/-- R32, R33: SET-BELL's refusals in their order, and the record it writes. -/
def Obligations.SetBellChecksThenWrites : Prop :=
  ∀ (s : State) (p : List Byte) (n : Nat) (c : Calibration), Heard s p →
    parseSetBell p = some (n, c) →
    let r := s.bell n
    let refused := fun x => exec (.setBell p) s = .next (s.answer p { status := x, payload := [] })
    let badPlace := (∃ x ∈ c.placement, s.body.port.boards < x.1) ∨
      (c.placement ≠ none ∧ ∃ j < 56, j ≠ n ∧ (s.bell j).present = true ∧
        (s.bell j).placement = c.placement)
    let inUse := s.body.holder n ≠ none ∨ (∃ k ∈ s.body.sched.queue, k.bell = n) ∨
      (c.placement ≠ r.placement ∧ (s.hammer n).state ≠ .idle)
    (badPlace → refused .badOperand) ∧
    (¬ badPlace → r.present = false → refused .unavailable) ∧
    (¬ badPlace → r.present = true → inUse → refused .inUse) ∧
    (¬ badPlace → r.present = true → ¬ inUse →
      exec (.setBell p) s = .next (((s.heard p).writeBell n
        { r with
          placement := c.placement, floor := c.floor, ceiling := c.ceiling, depth := c.depth,
          soft := { values := List.replicate 8 c.softSeed, position := 0 },
          loud := { values := List.replicate 8 c.loudSeed, position := 0 },
          window := c.window, mask := c.mask, recovery := c.recovery, p1 := c.p1, p15 := c.p15,
          missLimit := c.missLimit, missRun := 0, cause := .noFailure, calibrated := true,
          boardOnline := c.placement.any fun x => (s.board x.1).online }).finish.respond .plain))

/-- R34. -/
def Obligations.RestoreBellNeedsNoFault : Prop :=
  (∀ (s : State) (n : Nat), Heard s (u8 n) → n ≤ 55 →
    ((s.bell n).faultReported = true →
      exec (.restoreBell (u8 n)) s = .next
        (s.answer (u8 n) { status := .unavailable, payload := [] })) ∧
    ((s.bell n).faultReported = false → ∃ t : State,
      exec (.restoreBell (u8 n)) s = .next t ∧
      t = ((s.heard (u8 n)).writeBell n
        { s.bell n with missRun := 0, cause := .noFailure }).finish.respond .plain ∧
      (n < s.bells.length → (t.bell n).health = .ready ∧ t.bell n =
        { s.bell n with
          missRun := 0, cause := .noFailure
          available := (s.bell n).present && (s.bell n).calibrated && !(s.bell n).lockout &&
            (s.bell n).boardOnline }) ∧
      ∀ j ≠ n, t.bell j = s.bell j)) ∧
  (∀ (s : State) (n : Nat), Heard s (u8 n) → 55 < n → n < 256 →
    exec (.restoreBell (u8 n)) s = .next (s.answer (u8 n) { status := .badOperand, payload := [] })) ∧
  (∀ (r : Bell) (online : Bool) (carried instant : Nat), r.missRun = 0 →
    (r.presume online).missRun = (if online then 1 else 0) ∧
    (r.lateContact carried instant).missRun = 0)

- - -

**Required action**
Copy the whole listing once more, exactly.

**Answer for the task**
/-- R32, R33: SET-BELL's refusals in their order, and the record it writes. -/
def Obligations.SetBellChecksThenWrites : Prop :=
  ∀ (s : State) (p : List Byte) (n : Nat) (c : Calibration), Heard s p →
    parseSetBell p = some (n, c) →
    let r := s.bell n
    let refused := fun x => exec (.setBell p) s = .next (s.answer p { status := x, payload := [] })
    let badPlace := (∃ x ∈ c.placement, s.body.port.boards < x.1) ∨
      (c.placement ≠ none ∧ ∃ j < 56, j ≠ n ∧ (s.bell j).present = true ∧
        (s.bell j).placement = c.placement)
    let inUse := s.body.holder n ≠ none ∨ (∃ k ∈ s.body.sched.queue, k.bell = n) ∨
      (c.placement ≠ r.placement ∧ (s.hammer n).state ≠ .idle)
    (badPlace → refused .badOperand) ∧
    (¬ badPlace → r.present = false → refused .unavailable) ∧
    (¬ badPlace → r.present = true → inUse → refused .inUse) ∧
    (¬ badPlace → r.present = true → ¬ inUse →
      exec (.setBell p) s = .next (((s.heard p).writeBell n
        { r with
          placement := c.placement, floor := c.floor, ceiling := c.ceiling, depth := c.depth,
          soft := { values := List.replicate 8 c.softSeed, position := 0 },
          loud := { values := List.replicate 8 c.loudSeed, position := 0 },
          window := c.window, mask := c.mask, recovery := c.recovery, p1 := c.p1, p15 := c.p15,
          missLimit := c.missLimit, missRun := 0, cause := .noFailure, calibrated := true,
          boardOnline := c.placement.any fun x => (s.board x.1).online }).finish.respond .plain))

/-- R34. -/
def Obligations.RestoreBellNeedsNoFault : Prop :=
  (∀ (s : State) (n : Nat), Heard s (u8 n) → n ≤ 55 →
    ((s.bell n).faultReported = true →
      exec (.restoreBell (u8 n)) s = .next
        (s.answer (u8 n) { status := .unavailable, payload := [] })) ∧
    ((s.bell n).faultReported = false → ∃ t : State,
      exec (.restoreBell (u8 n)) s = .next t ∧
      t = ((s.heard (u8 n)).writeBell n
        { s.bell n with missRun := 0, cause := .noFailure }).finish.respond .plain ∧
      (n < s.bells.length → (t.bell n).health = .ready ∧ t.bell n =
        { s.bell n with
          missRun := 0, cause := .noFailure
          available := (s.bell n).present && (s.bell n).calibrated && !(s.bell n).lockout &&
            (s.bell n).boardOnline }) ∧
      ∀ j ≠ n, t.bell j = s.bell j)) ∧
  (∀ (s : State) (n : Nat), Heard s (u8 n) → 55 < n → n < 256 →
    exec (.restoreBell (u8 n)) s = .next (s.answer (u8 n) { status := .badOperand, payload := [] })) ∧
  (∀ (r : Bell) (online : Bool) (carried instant : Nat), r.missRun = 0 →
    (r.presume online).missRun = (if online then 1 else 0) ∧
    (r.lateContact carried instant).missRun = 0)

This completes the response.